Normalization and alignment of data extracted from the annuaires
This project is built on the Projet Richelieu that has OCRised and created a dataset of the entries of people obtained from the 19th-century city directories of Paris. The dataset contains information about people including their profession. The key contributions of the project are the normalization and alignment of the profession produced by the Projet Richelieu. The normalization of the profession is made by adding single words called tags that are used to compose the profession string. In short, the project added tags after cleaning the words to each profession that will enrich the data to be accessible through text-based search.
This repository contains the algorithm and code for the normalization and alignment process.
One of the outcomes of the Projet Richelieu is two datasets. The first is a dataset about the activities of people in Paris between the years 1839 and 1922. It contained the details such as name, profession, address (street name and number), the year of the entry, and details about the direction in which the entry was present. From the first dataset, a subset of lines was extracted that were present in the streets of the Richelieu district in Paris. Along with the details of the first dataset, the latitude and longitude for the address were also added.

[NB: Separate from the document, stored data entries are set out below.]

theorem execCapdHeard_keeps (p : LaneId) (blocks : List LineBlock) (s : State) (full : Bool := false) : ResKeeps kb ke s (execCapdHeard p blocks s full) := by
  have h := State.fresh_keeps (Keeps.refl kb ke s)
  unfold execCapdHeard
  with_reducible repeat' first
    | assumption | apply State.fresh_keeps | apply State.framesOf_keeps | apply State.capdIn_keeps
    | apply RunKeeps.ok | apply RunKeeps.error | apply ResKeeps.next | (intro _; skip)
    | (extract_lets +onlyGivenNames xq; refine (fun (hx : Keeps kb ke s xq) => ?_) ?_; rotate_left; dsimp -zeta only [xq]; rotate_left; clear_value xq)
    | (extract_lets +onlyGivenNames xq; (have hq : xq = xq := by (dsimp -zeta only [xq])); clear hq; clear_value xq)
    | refine ResKeeps.ite (fun _ => ?_) (fun _ => ?_) | refine Keeps.ite (fun _ => ?_) (fun _ => ?_) | split
    | exact Keeps.upd (by assumption)

theorem State.modMtr_keeps (h : Keeps kb ke u0 s) (f : Mtr → Mtr) (k : ke = true → (f s.mtr).energy = s.mtr.energy) : Keeps kb ke u0 (s.modMtr f) :=
  h.trans ⟨rfl, Nat.le_refl _, id, id, fun _ => ⟨rfl, rfl, rfl⟩, k⟩

theorem State.mtrNote_keeps (h : Keeps kb ke u0 s) : Keeps kb ke u0 (State.mtrNote s) := by
  unfold State.mtrNote
  with_reducible repeat' first
    | assumption | apply State.modMtr_keeps | with_unfolding_all exact fun _ => rfl | (intro _; skip)
    | exact Keeps.upd (by assumption)

theorem State.mtrMark_keeps (h : Keeps kb ke u0 s) (chans : Nat) (flag : Nat) : Keeps kb ke u0 (State.mtrMark s chans flag) := by
  unfold State.mtrMark
  with_reducible repeat' first
    | assumption | apply State.modMtr_keeps | with_unfolding_all exact fun _ => rfl | (intro _; skip)
    | refine Keeps.ite (fun _ => ?_) (fun _ => ?_) | split | exact Keeps.upd (by assumption)

theorem State.flagsTaken_keeps (h : Keeps kb ke u0 s) (ch : Nat) : Keeps kb ke u0 (State.flagsTaken s ch) := by
  unfold State.flagsTaken
  with_reducible repeat' first
    | assumption | apply State.modMtr_keeps | with_unfolding_all exact fun _ => rfl | (intro _; skip)
    | exact Keeps.upd (by assumption)

theorem State.pushRec_keeps (h : Keeps kb ke u0 s) (r : MtrRec) : Keeps kb ke u0 (State.pushRec s r) := by
  unfold State.pushRec
  with_reducible repeat' first
    | assumption | apply State.fset_keeps | apply State.log_keeps | apply State.modMtr_keeps
    | with_unfolding_all exact fun _ => rfl | (intro _; skip)
    | (extract_lets +onlyGivenNames xq; refine (fun (hx : Keeps kb ke u0 xq) => ?_) ?_; rotate_left; dsimp -zeta only [xq]; rotate_left; clear_value xq)
    | (extract_lets +onlyGivenNames xq; (have hq : xq = xq := by (dsimp -zeta only [xq])); clear hq; clear_value xq)
    | apply Keeps.upd

theorem State.enterInvalid_keeps (h : Keeps kb ke u0 s) : Keeps kb ke u0 (State.enterInvalid s) := by
  unfold State.enterInvalid
  with_reducible repeat' first
    | assumption | apply State.fset_keeps | apply State.modMtr_keeps | with_unfolding_all exact fun _ => rfl
    | (intro _; skip) | exact Keeps.upd (by assumption)

theorem State.keyFault_keeps (h : Keeps kb ke u0 s) : Keeps kb ke u0 (State.keyFault s) := by
  unfold State.keyFault
  with_reducible repeat' first
    | assumption | apply State.fset_keeps | apply State.raise_keeps | apply State.modMtr_keeps
    | apply State.enterInvalid_keeps | with_unfolding_all exact fun _ => rfl | (intro _; skip)
    | exact Keeps.upd (by assumption)

theorem State.writeRec_keeps (h : Keeps kb ke u0 s) (r : MtrRec) : Keeps kb ke u0 (State.writeRec s r) := by
  unfold State.writeRec
  with_reducible repeat' first
    | assumption | apply State.fset_keeps | apply State.log_keeps | apply State.flagsTaken_keeps
    | apply State.pushRec_keeps | apply State.enterInvalid_keeps | apply State.keyFault_keeps
    | (extract_lets +onlyGivenNames xq; refine (fun (hx : Keeps kb ke u0 xq) => ?_) ?_; rotate_left; dsimp -zeta only [xq]; rotate_left; clear_value xq)
    | (extract_lets +onlyGivenNames xq; (have hq : xq = xq := by (dsimp -zeta only [xq])); clear hq; clear_value xq)
    | refine Keeps.ite (fun _ => ?_) (fun _ => ?_) | split | exact Keeps.upd (by assumption)

theorem State.loadLrec_keeps (h : Keeps kb ke u0 s) (r : MtrRec) : Keeps kb ke u0 (s.loadLrec r) :=
  State.fset_keeps (State.fset_keeps (Keeps.foldlFst _ _ _ (fun _ _ hq => State.setWord_keeps hq _ _) h) _ _) _ _

theorem State.cmdResult_keeps (h : Keeps kb ke u0 s) (req : Nat) (code : Nat) (res : Nat) : Keeps kb ke u0 (State.cmdResult s req code res) := by
  unfold State.cmdResult
  with_reducible repeat' first
    | assumption | apply State.fset_keeps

This project (that is contained in this repository) enriches the dataset created by the previous project. It normalized and aligns the professional information across the years making it possible to access and search the dataset. The enriched profession is represented by single words called tags.
The document detaling the alogorithm and the results can be seen here.

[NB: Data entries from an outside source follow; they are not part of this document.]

theorem State.writeEffect_keeps (h : Keeps kb ke u0 s) (req : Requester) (now : Bool) (a : Nat) (r : RegRow) (v : Word) :
    OptKeeps kb ke u0 (s.writeEffect req now a r v) := by
  unfold State.writeEffect
  extract_lets st old done
  have hst : Keeps kb ke u0 st := State.storeFields_keeps h now a r v
  have h_done : ∀ t, Keeps kb ke u0 t → OptKeeps kb ke u0 (done t) := fun t ht => OptKeeps.some ht
  clear_value st done old
  with_reducible repeat' first
    | assumption | apply h_done | exact OptKeeps.none | refine OptKeeps.some ?_ | dsimp only
    | apply State.each_keeps | apply State.setWord_keeps | apply State.fset_keeps | apply State.planFails_keeps
    | apply State.horizonShort_keeps | apply State.planBypass_keeps | apply State.failClear_keeps
    | apply State.startEnum_keeps | apply State.haltReadout_keeps | apply State.relockDll_keeps
    | apply State.refreshExtLock_keeps | apply State.cellGo_keeps | apply State.writeDisarm_keeps
    | apply State.roleWritten_keeps | apply State.clearLatched_keeps | apply State.clearGateFault_keeps
    | apply State.gbufWritten_keeps | apply State.abortCal_keeps | apply State.refWritten_keeps
    | apply State.calibrate_keeps | apply State.captCmd_keeps | apply State.mtrCmd_keeps
    | apply State.pdataWrite_keeps | apply State.lselWrite_keeps | apply State.pinHold_keeps
    | apply State.swSet_keeps | apply State.clearSelf_keeps | apply State.clearSticky_keeps
    | apply State.memMode_keeps | apply State.hostLinkCond_keeps | apply State.joinArb_keeps
    | apply State.readoutGo_keeps | apply State.sctrlWritten_keeps | apply State.loadWrite_keeps
    | apply State.storeFields_keeps | apply State.enableCores_keeps | apply State.clkWritten_keeps
    | apply State.lctrlWritten_keeps | apply State.mgmtWrite_keeps | refine Keeps.ofFst (by assumption) ?_
    | refine Keeps.ofSnd (by assumption) ?_ | dsimp only | apply State.each_keeps | (intro _; skip)
    | refine Keeps.ite (fun _ => ?_) (fun _ => ?_)
    | (extract_lets +onlyGivenNames xq; refine (fun (hx : Keeps kb ke u0 xq) => ?_) ?_; rotate_left; dsimp -zeta only [xq]; rotate_left; clear_value xq)
    | (extract_lets +onlyGivenNames xq; (have hq : xq = xq := by (dsimp -zeta only [xq])); clear hq; clear_value xq)
    | split | exact Keeps.upd (by assumption)

theorem State.afterWrite_keeps (s : State) (p : State × Wrote) (h : Keeps kb ke u0 p.1) : Keeps kb ke u0 (s.afterWrite p).1 := by
  unfold State.afterWrite
  split <;> exact h

theorem State.applyWrite_keeps (h : Keeps kb ke u0 s) (req : Requester) (now : Bool) (a : Nat) (r : RegRow) (v : Word) :
    Keeps kb ke u0 (s.applyWrite req now a r v).1 := by
  refine State.afterWrite_keeps s _ ?_
  cases hg : s.writeEffect req now a r v with
  | none => exact State.storeFields_keeps h now a r v
  | some p => exact State.writeEffect_keeps h req now a r v p hg

theorem State.writeReg_keeps (h : Keeps kb ke u0 s) (req : Requester) (a : Nat) (v : Word) : Keeps kb ke u0 (s.writeReg req a v).1 := by
  unfold State.writeReg
  split
  · exact h
  · extract_lets x
    have hx : Keeps kb ke u0 x := State.blockDue_keeps h a
    clear_value x
    refine Keeps.iteFst (fun _ => ?_) (fun _ => hx)
    split
    · split
      rename_i t w hg
      have ht : Keeps kb ke u0 t := Keeps.ofFst hg (State.applyWrite_keeps hx req false a _ v)
      exact Keeps.iteFst (fun _ => State.newVersion_keeps ht a) (fun _ => ht)
    · exact State.each_keeps _ _ (fun n t ht => State.raise_keeps ht n) hx

theorem State.busWrite_keeps (h : Keeps kb ke u0 s) (req : Requester) (a : Nat) (v : Word) : Keeps kb ke u0 (State.busWrite s req a v) := by
  unfold State.busWrite
  with_reducible repeat' first
    | assumption | apply State.emit_keeps | apply State.writeReg_keeps | refine Keeps.ofFst (by assumption) ?_
    | refine Keeps.ofSnd (by assumption) ?_ | dsimp only | split | exact Keeps.upd (by assumption)

theorem State.busRead_keeps (h : Keeps kb ke u0 s) (req : Requester) (a : Nat) : Keeps kb ke u0 (State.busRead s req a) := by
  unfold State.busRead
  with_reducible repeat' first
    | assumption | apply State.emit_keeps | apply State.readReg_keeps | refine Keeps.ofFst (by assumption) ?_
    | refine Keeps.ofSnd (by assumption) ?_ | dsimp only
    | (extract_lets +onlyGivenNames xq; refine (fun (hx : Keeps kb ke u0 xq) => ?_) ?_; rotate_left; dsimp -zeta only [xq]; rotate_left; clear_value xq)
    | (extract_lets +onlyGivenNames xq; (have hq : xq = xq := by (dsimp -zeta only [xq])); clear hq; clear_value xq)
    | split

theorem State.takeOne_keeps (h : Keeps kb ke u0 s) (req : Requester) (a : Nat) (v : Word) : Keeps kb ke u0 (s.takeOne req a v).1 := by
  unfold State.takeOne
  split
  · rename_i r i hr
    exact State.applyWrite_keeps h req _ a r v
  · exact State.memWrite_keeps h _ _ _

theorem State.takeWrites_keeps (h : Keeps kb ke u0 s) (req : Requester) (l : List (Nat × Word)) : Keeps kb ke u0 (s.takeWrites req l).1 := by
  induction l generalizing s with
  | nil => exact h
  | cons x t ih => exact ih (State.takeOne_keeps h req x.1 x.2)

theorem State.takeArms_keeps (h : Keeps kb ke u0 s) (ws : List (Nat × Word)) : Keeps kb ke u0 (State.takeArms s ws) := by
  unfold State.takeArms
  with_reducible repeat' first
    | assumption | apply State.each_keeps | apply State.armCompare_keeps | apply State.each_keeps | (intro _; skip)

theorem State.takeVersions_keeps (h : Keeps kb ke u0 s) (ws : List (Nat × Word)) : Keeps kb ke u0 (State.takeVersions s ws) := by
  unfold State.takeVersions
  with_reducible repeat' first
    | assumption | apply State.setWseq_keeps | apply Keeps.foldl | (intro _; skip)
    | (extract_lets +onlyGivenNames xq; refine (fun (hx : Keeps kb ke u0 xq) => ?_) ?_; rotate_left; dsimp -zeta only [xq]; rotate_left; clear_value xq)
    | (extract_lets +onlyGivenNames xq; (have hq : xq = xq := by (dsimp -zeta only [xq])); clear hq; clear_value xq)
    | exact Keeps.upd (by assumption)

theorem State.applyTake_keeps (h : Keeps kb ke u0 s) (x : HandleId) (t : Nat) : Keeps kb ke u0 (s.applyTake x t) := by
  unfold State.applyTake
  extract_lets ws s1
  have h0 : Keeps kb ke u0 s1 := State.fset_keeps (State.modTake_keeps h x _) _ _
  have h1 := State.takeWrites_keeps h0 (reqOf (s1.fget (F.TAKE_STAT_OWNER x))) ws
  clear_value s1
  split
  rename_i t1 ok e
  rw [e] at h1
  have h2 := State.takeVersions_keeps (State.takeArms_keeps h1 ws) ws
  have h3 := Keeps.ite (c := ((takeRegs ws).any fun a => blockOf a == 5) = true)
    (fun _ => State.horizonShort_keeps (State.planFails_keeps h2)) (fun _ => h2)
  exact State.setTime48_keeps (State.fset_keeps h3 _ _) _ _ _

theorem State.boundary_keeps (h : Keeps kb ke u0 s) (h : HandleId) (t : Nat) : Keeps kb ke u0 (State.boundary s h t) := by
  unfold State.boundary
  with_reducible repeat' first
    | assumption | apply State.raise_keeps | apply State.cutTake_keeps | apply State.applyTake_keeps
    | (extract_lets +onlyGivenNames xq; refine (fun (hx : Keeps kb ke u0 xq) => ?_) ?_; rotate_left; dsimp -zeta only [xq]; rotate_left; clear_value xq)
    | (extract_lets +onlyGivenNames xq; (have hq : xq = xq := by (dsimp -zeta only [xq])); clear hq; clear_value xq)
    | refine Keeps.ite (fun _ => ?_) (fun _ => ?_) | split

theorem State.takeRun_keeps (h : Keeps kb ke u0 s) (h : HandleId) (t : Nat) : Keeps kb ke u0 (State.takeRun s h t) := by
  unfold State.takeRun
  with_reducible repeat' first
    | assumption | apply State.advanceTo_keeps | apply State.cutTake_keeps | apply State.boundary_keeps
    | refine Keeps.ite (fun _ => ?_) (fun _ => ?_) | split

theorem State.takesUpTo_keeps (h : Keeps kb ke u0 s) (t : Nat) : Keeps kb ke u0 (State.takesUpTo s t) := by
  unfold State.takesUpTo
  with_reducible repeat' first
    | assumption | apply State.takeRun_keeps | apply Keeps.foldl | (intro _; skip)
    | refine Keeps.ite (fun _ => ?_) (fun _ => ?_) | split | exact Keeps.upd (by assumption)

theorem execTakeApply_keeps (h : HandleId) (s : State) : ResKeeps kb ke s (execTakeApply h s) := by
  have h := State.fresh_keeps (Keeps.refl kb ke s)
  unfold execTakeApply
  with_reducible repeat' first
    | assumption | apply State.fresh_keeps | apply State.takeRun_keeps | apply RunKeeps.ok | apply RunKeeps.error
    | apply ResKeeps.next
    | (extract_lets +onlyGivenNames xq; refine (fun (hx : Keeps kb ke s xq) => ?_) ?_; rotate_left; dsimp -zeta only [xq]; rotate_left; clear_value xq)
    | (extract_lets +onlyGivenNames xq; (have hq : xq = xq := by (dsimp -zeta only [xq])); clear hq; clear_value xq)
    | refine ResKeeps.ite (fun _ => ?_) (fun _ => ?_) | refine Keeps.ite (fun _ => ?_) (fun _ => ?_) | split
    | exact Keeps.upd (by assumption)

theorem execTakeOpenTimeout_keeps (h : HandleId) (s : State) : ResKeeps kb ke s (execTakeOpenTimeout h s) := by
  have h := State.fresh_keeps (Keeps.refl kb ke s)
  unfold execTakeOpenTimeout
  with_reducible repeat' first
    | assumption | apply State.advanceTo_keeps | apply State.fresh_keeps | apply State.cutTake_keeps
    | apply RunKeeps.ok | apply RunKeeps.error | apply ResKeeps.next
    | (extract_lets +onlyGivenNames xq; refine (fun (hx : Keeps kb ke s xq) => ?_) ?_; rotate_left; dsimp -zeta only [xq]; rotate_left; clear_value xq)
    | (extract_lets +onlyGivenNames xq; (have hq : xq = xq := by (dsimp -zeta only [xq])); clear hq; clear_value xq)
    | refine ResKeeps.ite (fun _ => ?_) (fun _ => ?_) | refine Keeps.ite (fun _ => ?_) (fun _ => ?_) | split

theorem execTakeWaitTimeout_keeps (h : HandleId) (s : State) : ResKeeps kb ke s (execTakeWaitTimeout h s) := by
  have h := State.fresh_keeps (Keeps.refl kb ke s)
  unfold execTakeWaitTimeout
  with_reducible repeat' first
    | assumption | apply State.advanceTo_keeps | apply State.fresh_keeps | apply State.cutTake_keeps
    | apply RunKeeps.ok | apply RunKeeps.error | apply ResKeeps.next
    | (extract_lets +onlyGivenNames xq; refine (fun (hx : Keeps kb ke s xq) => ?_) ?_; rotate_left; dsimp -zeta only [xq]; rotate_left; clear_value xq)
    | (extract_lets +onlyGivenNames xq; (have hq : xq = xq := by (dsimp -zeta only [xq])); clear hq; clear_value xq)
    | refine ResKeeps.ite (fun _ => ?_) (fun _ => ?_) | refine Keeps.ite (fun _ => ?_) (fun _ => ?_) | split

theorem State.coreTick_keeps (h : Keeps kb ke u0 s) (n : CoreId) (k : Nat) (t : Nat) : Keeps kb ke u0 (State.coreTick s n k t) := by
  unfold State.coreTick
  with_reducible repeat' first
    | assumption | apply State.fset_keeps | apply State.modCore_keeps | apply State.raise_keeps
    | apply State.startRun_keeps | (intro _; skip) | refine Keeps.ite (fun _ => ?_) (fun _ => ?_)
    | (extract_lets +onlyGivenNames xq; refine (fun (hx : Keeps kb ke u0 xq) => ?_) ?_; rotate_left; dsimp -zeta only [xq]; rotate_left; clear_value xq)
    | (extract_lets +onlyGivenNames xq; (have hq : xq = xq := by (dsimp -zeta only [xq])); clear hq; clear_value xq)
    | split | exact Keeps.upd (by assumption)

theorem execPeriodTick_keeps (s : State) : ResKeeps kb ke s (execPeriodTick s) := by
  have h := State.fresh_keeps (Keeps.refl kb ke s)
  unfold execPeriodTick
  extract_lets +onlyGivenNames s0
  have h0 : Keeps kb ke s s0 := h
  clear_value s0
  refine ResKeeps.ite (fun _ => ?_) (fun _ => ResKeeps.next h0)
  extract_lets t s1 k changed s2 s3 s4 s5
  have h1 : Keeps kb ke s s1 := State.advanceTo_keeps (State.takesUpTo_keeps h0 _) _
  have h2 : Keeps kb ke s s2 := Keeps.upd h1
  have h3 : Keeps kb ke s s3 := Keeps.ite
    (fun _ => State.each_keeps _ _ (fun n x hx => State.coreTick_keeps hx n _ _) (State.showTick_keeps h2)) (fun _ => h2)
  have h4 : Keeps kb ke s s4 := State.each_keeps _ _ (fun x y hy => State.tlmOpen_keeps hy x _ _) h3
  have h5 : Keeps kb ke s s5 := Keeps.ite
    (fun _ => State.each_keeps _ _ (fun x y hy => State.each_keeps _ _ (fun c z hz => State.writeCfg_keeps hz x c) hy) h4) (fun _ => h4)
  exact ResKeeps.next (State.adcTick_keeps h5 _ _)

theorem State.coreRead_keeps (h : Keeps kb ke u0 s) (n : CoreId) (a : Nat) (size : Nat) : Keeps kb ke u0 (State.coreRead s n a size).2 := by
  unfold State.coreRead
  with_reducible repeat' first
    | assumption | apply State.memRead_keeps | apply State.readReg_keeps | refine Keeps.ofFst (by assumption) ?_
    | refine Keeps.ofSnd (by assumption) ?_ | dsimp only | (intro _; skip)
    | (extract_lets +onlyGivenNames xq; refine (fun (hx : Keeps kb ke u0 xq) => ?_) ?_; rotate_left; dsimp -zeta only [xq]; rotate_left; clear_value xq)
    | (extract_lets +onlyGivenNames xq; (have hq : xq = xq := by (dsimp -zeta only [xq])); clear hq; clear_value xq)
    | refine Keeps.iteFst (fun _ => ?_) (fun _ => ?_) | refine Keeps.ite (fun _ => ?_) (fun _ => ?_) | split

theorem State.coreWrite_keeps (h : Keeps kb ke u0 s) (n : CoreId) (a : Nat) (size : Nat) (v : Word) : Keeps kb ke u0 (State.coreWrite s n a size v).1 := by
  unfold State.coreWrite
  with_reducible repeat' first
    | assumption | apply State.memWrite_keeps | apply State.writeReg_keeps | refine Keeps.ofFst (by assumption) ?_
    | refine Keeps.ofSnd (by assumption) ?_ | dsimp only
    | (extract_lets +onlyGivenNames xq; refine (fun (hx : Keeps kb ke u0 xq) => ?_) ?_; rotate_left; dsimp -zeta only [xq]; rotate_left; clear_value xq)
    | (extract_lets +onlyGivenNames xq; (have hq : xq = xq := by (dsimp -zeta only [xq])); clear hq; clear_value xq)
    | refine Keeps.iteFst (fun _ => ?_) (fun _ => ?_) | refine Keeps.ite (fun _ => ?_) (fun _ => ?_) | split

theorem State.coreReads_keeps (h : Keeps kb ke u0 s) (n : CoreId) (a k : Nat) : ExceptKeeps kb ke u0 (s.coreReads n a k) := by
  induction k with
  | zero => exact h
  | succ k ih =>
    unfold State.coreReads
    cases hg : s.coreReads n a k with
    | error x => rw [hg] at ih; exact ih
    | ok x =>
      rw [hg] at ih
      have hr := State.coreRead_keeps ih n (a + 4 * k) 4
      dsimp only
      generalize x.2.coreRead n (a + 4 * k) 4 = y at hr
      obtain ⟨o, t'⟩ := y
      cases o <;> exact hr

theorem State.coreWrites_keeps (h : Keeps kb ke u0 s) (n : CoreId) (a : Nat) (l : List Word) : Keeps kb ke u0 (s.coreWrites n a l).1 := by
  induction l generalizing s a with
  | nil => exact h
  | cons v t ih =>
    have hw := State.coreWrite_keeps h n a 4 v
    unfold State.coreWrites
    generalize s.coreWrite n a 4 v = y at hw
    obtain ⟨r, ok⟩ := y
    cases ok with
    | true => exact ih hw _
    | false => exact hw

theorem State.readDone_keeps (p : Option Nat × State) (h : Keeps kb ke u0 p.2) (a : Nat) (go : Nat → State → Run)
    (h_go : ∀ x t, Keeps kb ke u0 t → RunKeeps kb ke u0 (go x t)) : RunKeeps kb ke u0 (State.readDone p a go) := by
  unfold State.readDone
  split
  · exact h_go _ _ h
  · exact State.trapWith_keeps h _ _

theorem State.writeDone_keeps (p : State × Bool) (h : Keeps kb ke u0 p.1) (a : Nat) (go : State → Run)
    (h_go : ∀ t, Keeps kb ke u0 t → RunKeeps kb ke u0 (go t)) : RunKeeps kb ke u0 (State.writeDone p a go) := by
  unfold State.writeDone
  split
  · exact h_go _ h
  · exact State.trapWith_keeps h _ _

theorem State.readsDone_keeps (p : Except (State × Nat) (List Nat × State)) (h : ExceptKeeps kb ke u0 p)
    (go : List Nat → State → Run) (h_go : ∀ x t, Keeps kb ke u0 t → RunKeeps kb ke u0 (go x t)) : RunKeeps kb ke u0 (State.readsDone p go) := by
  cases p with
  | ok x => exact h_go _ _ h
  | error x => exact State.trapWith_keeps h _ _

For the data outcome of the previous project, see the data/from_previous_project
folder.
- The file
people_of_paris_1839_1922.csv
contains the data extracted from directories for complete Paris. - The file
people_of_richelieu_1839_1922.csv
contains the data extracted frompeople_of_paris_1839_1922.csv
with the addresses belonging to the Richelieu district.
For the data outcome of the current project, see the data/outcome_of_current_project
folder.
- The file
people_of_paris_with_profession_tags_1839_1922.csv
contains the data with an additional column of tags for complete Paris. - The file
street_wise_people_of_richelieu_with_profession_tags_1839_1922.json
contains the data of people belonging to the Richelieu district grouped based on the street name and number.
The structure of the files is detailed in the respective folders.
The pipeline is detailed at report and coded through the Jupyter notebooks. Five notebooks are used for this project. The notebooks must be viewed/processed in the same order as mentioned here.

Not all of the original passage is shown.